Autoregressive Multimodal LLMs (MLLMs) are unified generative models that extend the autoregressive next-token prediction paradigm of LLMs to encompass multiple data modalities—such as text, images, audio, video, motion, and coordinate sequences. These models are designed to ingest, process, and generate complex multimodal sequences in a left-to-right causal fashion, leveraging shared or extended vocabularies and unified embedding spaces. Key innovations span from unified tokenization schemes (spatial, discrete, or continuous) and modality-specific architectural adaptations to dynamic reasoning mode switching, automated cross-modal grounding, and scalable training regimes that preserve both general language and modality-specific capabilities.
1. Architectural Foundations and Unified Tokenization
Autoregressive MLLMs rely on a single backbone Transformer, typically decoder-only, whose core next-token prediction objective is extended to accommodate new modalities via unified or specialized tokenization approaches. Depending on the model, input modalities are discretized (e.g., VQ‐VAE visual tokens, "visual words"), projected into the language space via adapters or X2L interfaces, or represented as continuous embeddings (e.g., causal VAE latents for motion). Token streams are concatenated for joint attention, often with specialized boundary, modality, or task tokens (Wu et al., 2024, Ren et al., 11 Dec 2025).

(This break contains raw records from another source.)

@[simp] theorem State.hbmWrites_pending (a : Nat) (bs : List Byte) : (s.hbmWrites a bs).pending = s.pending := rfl
@[simp] theorem State.hbmWrites_clock (a : Nat) (bs : List Byte) : (s.hbmWrites a bs).clock = s.clock := rfl
@[simp] theorem State.hbmWrites_boot (a : Nat) (bs : List Byte) : (s.hbmWrites a bs).boot = s.boot := rfl
@[simp] theorem State.hbmWrites_lic (a : Nat) (bs : List Byte) : (s.hbmWrites a bs).lic = s.lic := rfl
@[simp] theorem State.hbmWrites_dict (a : Nat) (bs : List Byte) : (s.hbmWrites a bs).dict = s.dict := rfl
@[simp] theorem State.hbmWrites_host (a : Nat) (bs : List Byte) : (s.hbmWrites a bs).host = s.host := rfl
@[simp] theorem State.hbmWrites_act (a : Nat) (bs : List Byte) : (s.hbmWrites a bs).act = s.act := rfl
@[simp] theorem State.hbmWrites_fabric (a : Nat) (bs : List Byte) : (s.hbmWrites a bs).fabric = s.fabric := rfl
@[simp] theorem State.hbmWrites_ingest (a : Nat) (bs : List Byte) : (s.hbmWrites a bs).ingest = s.ingest := rfl
@[simp] theorem State.hbmWrites_decisions (a : Nat) (bs : List Byte) : (s.hbmWrites a bs).decisions = s.decisions := rfl
@[simp] theorem State.hbmWrites_pins (a : Nat) (bs : List Byte) : (s.hbmWrites a bs).pins = s.pins := rfl
@[simp] theorem State.hbmWrites_lanes (a : Nat) (bs : List Byte) : (s.hbmWrites a bs).lanes = s.lanes := rfl
@[simp] theorem State.hbmWrites_capt (a : Nat) (bs : List Byte) : (s.hbmWrites a bs).capt = s.capt := rfl
@[simp] theorem State.hbmWrites_masks (a : Nat) (bs : List Byte) : (s.hbmWrites a bs).masks = s.masks := rfl
@[simp] theorem State.hbmWrites_deep (a : Nat) (bs : List Byte) : (s.hbmWrites a bs).deep = s.deep := rfl
@[simp] theorem State.hbmWrites_groups (a : Nat) (bs : List Byte) : (s.hbmWrites a bs).groups = s.groups := rfl
@[simp] theorem State.hbmWrites_audit (a : Nat) (bs : List Byte) : (s.hbmWrites a bs).audit = s.audit := rfl
@[simp] theorem State.hbmWrites_tape (a : Nat) (bs : List Byte) : (s.hbmWrites a bs).tape = s.tape := rfl
@[simp] theorem State.hbmWrites_girder (a : Nat) (bs : List Byte) : (s.hbmWrites a bs).girder = s.girder := rfl
@[simp] theorem State.hbmWrites_bases (a : Nat) (bs : List Byte) : (s.hbmWrites a bs).bases = s.bases := rfl
@[simp] theorem State.hbmWrites_power (a : Nat) (bs : List Byte) : (s.hbmWrites a bs).power = s.power := rfl
@[simp] theorem State.hbmWrites_faults (a : Nat) (bs : List Byte) : (s.hbmWrites a bs).faults = s.faults := rfl
@[simp] theorem State.hbmWrites_freeCtr (a : Nat) (bs : List Byte) : (s.hbmWrites a bs).freeCtr = s.freeCtr := rfl

@[simp] theorem State.inc_pending (e : Entry) (u n : Nat) : (s.inc e u n).pending = s.pending := by unfold State.inc; split <;> rfl
@[simp] theorem State.inc_clock (e : Entry) (u n : Nat) : (s.inc e u n).clock = s.clock := by unfold State.inc; split <;> rfl
@[simp] theorem State.inc_boot (e : Entry) (u n : Nat) : (s.inc e u n).boot = s.boot := by unfold State.inc; split <;> rfl
@[simp] theorem State.inc_lic (e : Entry) (u n : Nat) : (s.inc e u n).lic = s.lic := by unfold State.inc; split <;> rfl
@[simp] theorem State.inc_host (e : Entry) (u n : Nat) : (s.inc e u n).host = s.host := by unfold State.inc; split <;> rfl
@[simp] theorem State.inc_act (e : Entry) (u n : Nat) : (s.inc e u n).act = s.act := by unfold State.inc; split <;> rfl
@[simp] theorem State.inc_fabric (e : Entry) (u n : Nat) : (s.inc e u n).fabric = s.fabric := by unfold State.inc; split <;> rfl
@[simp] theorem State.inc_ingest (e : Entry) (u n : Nat) : (s.inc e u n).ingest = s.ingest := by unfold State.inc; split <;> rfl
@[simp] theorem State.inc_decisions (e : Entry) (u n : Nat) : (s.inc e u n).decisions = s.decisions := by unfold State.inc; split <;> rfl
@[simp] theorem State.inc_pins (e : Entry) (u n : Nat) : (s.inc e u n).pins = s.pins := by unfold State.inc; split <;> rfl
@[simp] theorem State.inc_lanes (e : Entry) (u n : Nat) : (s.inc e u n).lanes = s.lanes := by unfold State.inc; split <;> rfl
@[simp] theorem State.inc_capt (e : Entry) (u n : Nat) : (s.inc e u n).capt = s.capt := by unfold State.inc; split <;> rfl
@[simp] theorem State.inc_masks (e : Entry) (u n : Nat) : (s.inc e u n).masks = s.masks := by unfold State.inc; split <;> rfl
@[simp] theorem State.inc_deep (e : Entry) (u n : Nat) : (s.inc e u n).deep = s.deep := by unfold State.inc; split <;> rfl
@[simp] theorem State.inc_groups (e : Entry) (u n : Nat) : (s.inc e u n).groups = s.groups := by unfold State.inc; split <;> rfl
@[simp] theorem State.inc_hbm (e : Entry) (u n : Nat) : (s.inc e u n).hbm = s.hbm := by unfold State.inc; split <;> rfl
@[simp] theorem State.inc_audit (e : Entry) (u n : Nat) : (s.inc e u n).audit = s.audit := by unfold State.inc; split <;> rfl
@[simp] theorem State.inc_tape (e : Entry) (u n : Nat) : (s.inc e u n).tape = s.tape := by unfold State.inc; split <;> rfl
@[simp] theorem State.inc_girder (e : Entry) (u n : Nat) : (s.inc e u n).girder = s.girder := by unfold State.inc; split <;> rfl
@[simp] theorem State.inc_bases (e : Entry) (u n : Nat) : (s.inc e u n).bases = s.bases := by unfold State.inc; split <;> rfl
@[simp] theorem State.inc_power (e : Entry) (u n : Nat) : (s.inc e u n).power = s.power := by unfold State.inc; split <;> rfl
@[simp] theorem State.inc_faults (e : Entry) (u n : Nat) : (s.inc e u n).faults = s.faults := by unfold State.inc; split <;> rfl
@[simp] theorem State.inc_freeCtr (e : Entry) (u n : Nat) : (s.inc e u n).freeCtr = s.freeCtr := by unfold State.inc; split <;> rfl

/-! ### Entries of the dictionary -/

@[simp] theorem State.rd_wr_same (e : Entry) (u v : Nat) : (s.wr e u v).rd e u = v := SMap.get_set_same _ _ _ _

theorem SMap.get_set_of_ne' {α : Type} [DecidableEq α] (d d' : α) (m : SMap α) {q p : Nat} (x : α) (h : p ≠ q) :
    SMap.get d (SMap.set d' m q x) p = SMap.get d m p := by
  unfold SMap.set
  split
  · rw [SMap.get_erase, if_neg h]
  · rw [SMap.get_put, if_neg h]

/-- An entry's write leaves every other cell alone. -/
theorem State.rd_wr_of_ne {e f : Entry} {u w : Nat} (v : Nat) (h : f.key w ≠ e.key u) : (s.wr e u v).rd f w = s.rd f w :=
  SMap.get_set_of_ne' _ _ _ _ h

/-- Cells of different entries are different. -/
theorem unitOffset_inj {a b x y : Nat} (hx : x < 65536) (hy : y < 65536) (h : a * 65536 + x = b * 65536 + y) : a = b := by omega

/-- A write to another entry, known by index and sub-index. -/
theorem State.rd_wr_other {e f : Entry} (u v w : Nat) (h : e.idx * 256 + e.sub ≠ f.idx * 256 + f.sub) :
    (s.wr e u v).rd f w = s.rd f w := by
  refine State.rd_wr_of_ne s v fun k => h ?_
  exact (unitOffset_inj (Nat.mod_lt _ (by decide)) (Nat.mod_lt _ (by decide)) k).symm

theorem SMap.get_filter_of_ne {α : Type} (d : α) (p : Nat × α → Bool) (q : Nat) : ∀ m : SMap α,
    (∀ v, p (q, v) = true) → SMap.get d (m.filter p) q = SMap.get d m q
  | [], _ => rfl
  | (k, v) :: m, h => by
    have ih := SMap.get_filter_of_ne d p q m h
    by_cases hk : k = q
    · subst hk
      simp [List.filter, h v, SMap.get]
    · simp only [List.filter]
      split <;> simp [SMap.get, hk, ih]

theorem State.rd_clrAll_other {e f : Entry} (w : Nat) (h : e.idx * 256 + e.sub ≠ f.idx * 256 + f.sub) :
    (s.clrAll e).rd f w = s.rd f w := by
  refine SMap.get_filter_of_ne _ _ _ _ fun v => ?_
  apply decide_eq_true
  show f.key w < e.key 0 ∨ e.key 0 + 65536 ≤ f.key w
  unfold Entry.key
  omega

/-! ### Units -/

@[simp] theorem State.ing_updIng (n : Nat) (f : Ingest → Ingest) : (s.updIng n f).ing n = f (s.ing n) := SMap.get_upd_same _ _ _ _
@[simp] theorem State.dec_updDec (n : Nat) (f : Decide → Decide) : (s.updDec n f).dec n = f (s.dec n) := SMap.get_upd_same _ _ _ _
@[simp] theorem State.lane_updLane (n : Nat) (f : Lane → Lane) : (s.updLane n f).lane n = f (s.lane n) := SMap.get_upd_same _ _ _ _
@[simp] theorem State.cap_updCap (n : Nat) (f : Capt → Capt) : (s.updCap n f).cap n = f (s.cap n) := SMap.get_upd_same _ _ _ _
@[simp] theorem State.grp_updGrp (n : Nat) (f : Grp → Grp) : (s.updGrp n f).grp n = f (s.grp n) := SMap.get_upd_same _ _ _ _
@[simp] theorem State.die_updDie (n : Nat) (f : DieSt → DieSt) : (s.updDie n f).die n = f (s.die n) := SMap.get_upd_same _ _ _ _
@[simp] theorem State.port_updPort (n : Nat) (f : GPort → GPort) : (s.updPort n f).port n = f (s.port n) := SMap.get_upd_same _ _ _ _
@[simp] theorem State.core_updCore (p : Nat) (f : Core → Core) : (s.updCore p f).core p = f (s.core p) := SMap.get_set_same _ _ _ _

Major tokenization approaches include:
| Approach | Description | Key Models |
|---|---|---|
| Spatial Discretization | VQ‐VAE/VQGAN codes, patch tokens | Liquid, AR-Omni, JAM |
| Visual Words | Map image patches to text-vocab distributions | VW-LMM |
| Diffusion Timestep Tokens | Recursive, order-sensitive visual language | DDT-LLaMA |
| Point Tokens/Embeddings | Continuous/embedded waypoints for trajectories | AutoTraces |
| Audio/Speech Quantization | Single-codebook acoustic tokens | AR-Omni, Llama-AVSR |
| Causal Continuous Latents | Streaming continuous embeddings for motion | LLaMo |
| Explicit Spatial Tokens | Grid and offset tokens for 2D reasoning | GETok |
This design allows a unified decoder to process arbitrary interleavings of text and non-text modalities, supporting "any-to-any" generation by virtue of a joint vocabulary and/or interleaved sequence—without requiring modality-specific decoders (Cheng et al., 25 Jan 2026, Wu et al., 2024).
2. Modality Integration and Representation Strategies
Modality integration is achieved through a combination of architectural and representational enhancements:
- Adapters and Projection Layers: Frozen modality-specific encoders (e.g., CLIP, Whisper, AV-HuBERT, VQVAE) map raw data into fixed-length vectors, which are projected into the LLM token space via lightweight adapters or multi-layer perceptrons (Li et al., 2024, Cappellazzo et al., 2024).
- Modality-Specific Decoder Branches and MoEs: Modality-dependent "mixture-of-experts" blocks (MoT, Visual Attention Experts) enable adaptation of attention/QKV projections for distinct token types, while preserving the frozen parameters for core language modeling (Li et al., 12 Feb 2026, She et al., 2024).
- Specialized Token/-Type Vocabularies: Dedicated task, grounding, spatial, or reasoning tokens are appended to signal modality boundaries, support downstream routing (UnifiedMLLM), or enable fine-grained spatial control (GETok) (Li et al., 2024, Ren et al., 11 Dec 2025).
- Hybrid Discrete-Continuous Reasoning: Certain autoregressive MLLMs jointly generate both discrete tokens (text, special markers) and continuous embeddings ("visual thoughts," motion latents) under a unified likelihood (Tong et al., 5 Feb 2026, Li et al., 12 Feb 2026).
This hybridization unlocks the model's ability to ground, reason, and generate in modality-appropriate representations, while maintaining autoregressive tractability.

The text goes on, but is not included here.